Idk. I am asking what is $B_r$, the radial magnetic field.

Don't interpret the picture as giving the answer. The picture is testing your understanding. You have to figure out what the field looks like by using Ampère’s law.

 

[Orodruin]

I strongly suspect the idea is not to compute $B_r$ from Ampere’s law but to use symmetry arguments to deduce things about it. The real question is: how can you use Ampere’s law and symmetry arguments to find the magnetic field?

 

[annamal]

I strongly suspect the idea is not to compute $B_r$ from Ampere’s law but to use symmetry arguments to deduce things about it. The real question is: how can you use Ampere’s law and symmetry arguments to find the magnetic field?

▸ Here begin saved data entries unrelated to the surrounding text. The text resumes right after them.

/-! ### The scheduler and the memory port -/

/-- A choice is made in RUN with no operation in flight only, and it issues by the first step of the order that applies: a
refresh in progress, a forced refresh, the DEADLINE order, a refresh at 4 owed, the promoted window word, the base mode's
access, a refresh, an idle close, nothing. A refresh is in progress from its first CLOSE until the issue of its REFRESH.
Each issue is for the sheet of its candidate and has its own effects and no other: it stops the bank's timer and clears its
mark; a row hit, an OPEN, a merge READ, a preemption and a forced refresh count; the fetch of a fetch READ becomes ISSUED
and the deadline flag is judged; at a window READ the reader goes on, the window-issued flag is set, and a promoted READ
returns the window age to 0 (R18, R80, R105 to R107, R111, R112, R114, R116, R117, R119 to R122, R131, R132, R154). That the
rows after one that is not read are taken up at once is the model's reading (log 12). -/
def Obligations.ChoiceIssuesByTheFirstStepThatApplies : Prop :=
  ∀ s : State,
    (s.port.state = .init ∨ s.port.inFlight ≠ none → choose s = s)
    ∧ (s.port.state = .run → s.port.inFlight = none →
      let takes (op : MemoryOp) : Prop := ∃ o, (choose s).port.inFlight = some o ∧ o.op = op
      let issues (op : MemoryOp) : Prop := takes op ∧ (choose s).sched.refreshing = false
      let refreshes : Prop := takes (refreshOperation s)
        ∧ ((choose s).sched.refreshing = true ↔ refreshOperation s ≠ .refresh)
      let query (c : QueryCandidate) := operationToward s c.tile (.read c.tile c.word (.fetch c.seq c.index))
      let windowTarget (w : WindowRead) (y k : Nat) :=
        operationToward s (windowTile s w y k) (.read (windowTile s w y k) (wordOf (4 * k) y) (.window y k))
      let drain (e : Entry) := operationToward s e.tile
        (if e.merge = .needed then .read e.tile e.word .merge else .write e.tile e.word e.codes)
      let calm := s.sched.refreshing = false ∧ s.sched.deadline = false ∧ s.port.owed < 4
        ∧ (offeredWord s = none ∨ s.sched.windowAge < s.settings.windowStarve)
      (s.sched.refreshing = true → refreshes)
      ∧ (s.sched.refreshing = false → 8 ≤ s.port.owed → refreshes
          ∧ (choose s).counters[cntForcedRefreshes] = s.counters[cntForcedRefreshes] + 1)
      ∧ (∀ c, s.sched.refreshing = false → s.port.owed < 8 → s.sched.deadline = true → firstUrgent s = some c →
          issues (query c))
      ∧ (s.sched.refreshing = false → s.sched.deadline = false → 4 ≤ s.port.owed → refreshes)
      ∧ (∀ w y k, s.sched.refreshing = false → s.sched.deadline = false → s.port.owed < 4 →
          offeredWord s = some (w, y, k) → s.settings.windowStarve ≤ s.sched.windowAge → issues (windowTarget w y k))
      ∧ (∀ c, calm → s.sched.baseMode = .readFirst → firstQuery s = some c → issues (query c))
      ∧ (∀ w y k, calm → s.sched.baseMode = .readFirst → firstQuery s = none → offeredWord s = some (w, y, k) →
          issues (windowTarget w y k))
      ∧ (∀ e rest, calm → s.sched.baseMode = .readFirst → firstQuery s = none → offeredWord s = none →
          s.drain.queue = e :: rest → issues (drain e))
      ∧ (∀ e rest, calm → s.sched.baseMode = .writeFirst → s.drain.queue = e :: rest → issues (drain e))
      ∧ (∀ c, calm → s.sched.baseMode = .writeFirst → s.drain.queue = [] → firstQuery s = some c → issues (query c))
      ∧ (∀ w y k, calm → s.sched.baseMode = .writeFirst → s.drain.queue = [] → firstQuery s = none →
          offeredWord s = some (w, y, k) → issues (windowTarget w y k))
      ∧ (calm → firstQuery s = none → offeredWord s = none → s.drain.queue = [] →
          (1 ≤ s.port.owed → refreshes)
          ∧ (∀ b : Fin 8, s.port.owed = 0 → (s.port.banks[b]).closeWanted = true → (s.port.banks[b]).row ≠ none →
              (∀ a : Fin 8, a < b → ¬ ((s.port.banks[a]).closeWanted = true ∧ (s.port.banks[a]).row ≠ none)) →
              issues (.closeRow b))
          ∧ (s.port.owed = 0 → (∀ b : Fin 8, (s.port.banks[b]).closeWanted = false) → choose s = s))
      ∧ ((choose s).port.inFlight = none → choose s = s)
      ∧ ∀ o, (choose s).port.inFlight = some o → IssueEffects s (choose s) o)
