/-- What `endReaders` does. -/
structure ReadersEnded (n : Nat) (x : Sheet) (s t : State) : Prop where
  slots : ∀ i : Fin 2, (∀ w, fillingSweep s = some (i, w) → w.sheet ≠ n) → t.ingest.slots[i]'i.2 = s.ingest.slots[i]'i.2
  rewound : ∀ (i : Fin 2) w, fillingSweep s = some (i, w) → w.sheet = n → t.ingest.slots[i]'i.2 = .free
    ∧ t.counters[cntSweepsRewound]'cntSweepsRewound.2 = s.counters[cntSweepsRewound]'cntSweepsRewound.2 + 1
    ∧ (portUp s .t = true → (linkOf t .t).toSend = (linkOf s .t).toSend ++ [.sweepResult w.tag .rewound w.row .closed])
  counters : ∀ k, cntSweepsRewound ≠ k → t.counters[k]'k.2 = s.counters[k]'k.2
  links : ∀ p, p ≠ .t → p ≠ .c → linkOf t p = linkOf s p
  answers : portUp s .c = true → (linkOf t .c).toSend = (linkOf s .c).toSend ++ windowAnswerOn n s ++ readyAnswerOf x
  up : portUp t .c = portUp s .c
  windowGone : ∀ w, s.window = some w → w.sheet = n → t.window = none
  windowStays : (∀ w, s.window = some w → w.sheet ≠ n) → t.window = s.window
  sheets : ∀ m, sheetAt t m = if m = n then some { x with readyWaiting := none } else sheetAt s m
  flying : inFlightFor t n = inFlightFor s n
  discarded : inFlightFor s n = true → ∃ o, t.port.inFlight = some o ∧ o.sheet = some n ∧ o.discard = true
  unchanged : Unchanged [.ingest, .links, .counters, .window, .port, .sheets] s t

theorem rewindIfFor_unchanged_quiet (n : Nat) (s : State) : Unchanged [.ingest, .links, .counters] s (rewindIfFor n s) := by
  by_cases h : ∃ i w, fillingSweep s = some (i, w) ∧ w.sheet = n
  · obtain ⟨i, w, hf, hw⟩ := h
    have quiet : (rewindIfFor n s).notices = s.notices := (rewindIfFor_rewound hf hw).notices
    have all := rewindIfFor_unchanged (s := s) n
    intro b hb
    by_cases hn : b = .notices
    · rw [hn]
      exact quiet
    · exact all b (by simp only [List.mem_cons, not_or] at hb ⊢; tauto)
  · rw [rewindIfFor_other fun i w hf hw => h ⟨i, w, hf, hw⟩]
    exact .refl _ s

theorem rewindIfFor_linkOf_other {p : Port} (hp : p ≠ .t) (n : Nat) (s : State) : linkOf (rewindIfFor n s) p = linkOf s p := by
  by_cases h : ∃ i w, fillingSweep s = some (i, w) ∧ w.sheet = n
  · obtain ⟨i, w, hf, hw⟩ := h
    rw [linkOf_congr p (rewindIfFor_rewound hf hw).links]
    exact linkOf_send_other _ hp
  · rw [rewindIfFor_other fun i w hf hw => h ⟨i, w, hf, hw⟩]

theorem inFlightFor_abandonWindowOn (m : Nat) : inFlightFor (abandonWindowOn n s) m = inFlightFor s m := by
  by_cases h : ∃ v, s.window = some v ∧ v.sheet = n
  · obtain ⟨v, hw, hv⟩ := h
    rw [abandonWindowOn_of hw hv, inFlightFor_congr (send_unchanged _ _ _).port, inFlightFor_congr (dropWindow_port s),
      inFlightFor_discardInFlight]
  · rw [abandonWindowOn_other fun v hw hv => h ⟨v, hw, hv⟩]

set_option Elab.async false in
theorem portUp_abandonWindowOn : portUp (abandonWindowOn n s) .c = portUp s .c := by
  by_cases h : ∃ v, s.window = some v ∧ v.sheet = n
  · obtain ⟨v, hw, hv⟩ := h
    rw [abandonWindowOn_of hw hv, portUp_send, portUp_congr .c (dropWindow_unchanged s).links]
  · rw [abandonWindowOn_other fun v hw hv => h ⟨v, hw, hv⟩]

My question is how can there be a $B_r$?

 

[haruspex]

My question is how can there be a $B_r$?

If there is no $B_r$ then your task is to show that using Ampères law and symmetry arguments.

 

[Orodruin]

As an aside, but a highly relevant one:

Figures should be and are often drawn in a general fashion. There is no real need for the figure to necessarily accurately depict the result. For example, you can draw a free-body diagram with a force pointing in a certain direction and then consider the equilibrium equations based on that. If the force then turns out to be negative then it points in the opposite direction. If it turns out to be zero, then it is zero. It is the same thing here (although the problem author has cut you some slack by indicating that $B_r$ and $B_\theta$ have constant magnitude).

The right-hand rule that you are referring to is the result of Ampere’s law. You are supposed to show this here (and you may use symmetry arguments to help you along).

 

[Delta2]

This is interesting, symmetry alone can't exclude a radial field, ampere's law tell us that it can be any function of r because it gets simplified to zero in the dot product. Should we choose a proper amperian loop in order to prove that $B_r=0$??

 

[Orodruin]

This is interesting, symmetry alone can't exclude a radial field

Yes it can.

 

[Delta2]

Yes it can.

Hmm all i can infer is that in the center will be zero , in infinity also will be zero but what about in between, it can be any function of r as i said, can't it be?

 

[Orodruin]

Hmm all i can infer is that in the center will be zero , in infinity also will be zero but what about in between, it can be any function of r as i said, can't it be?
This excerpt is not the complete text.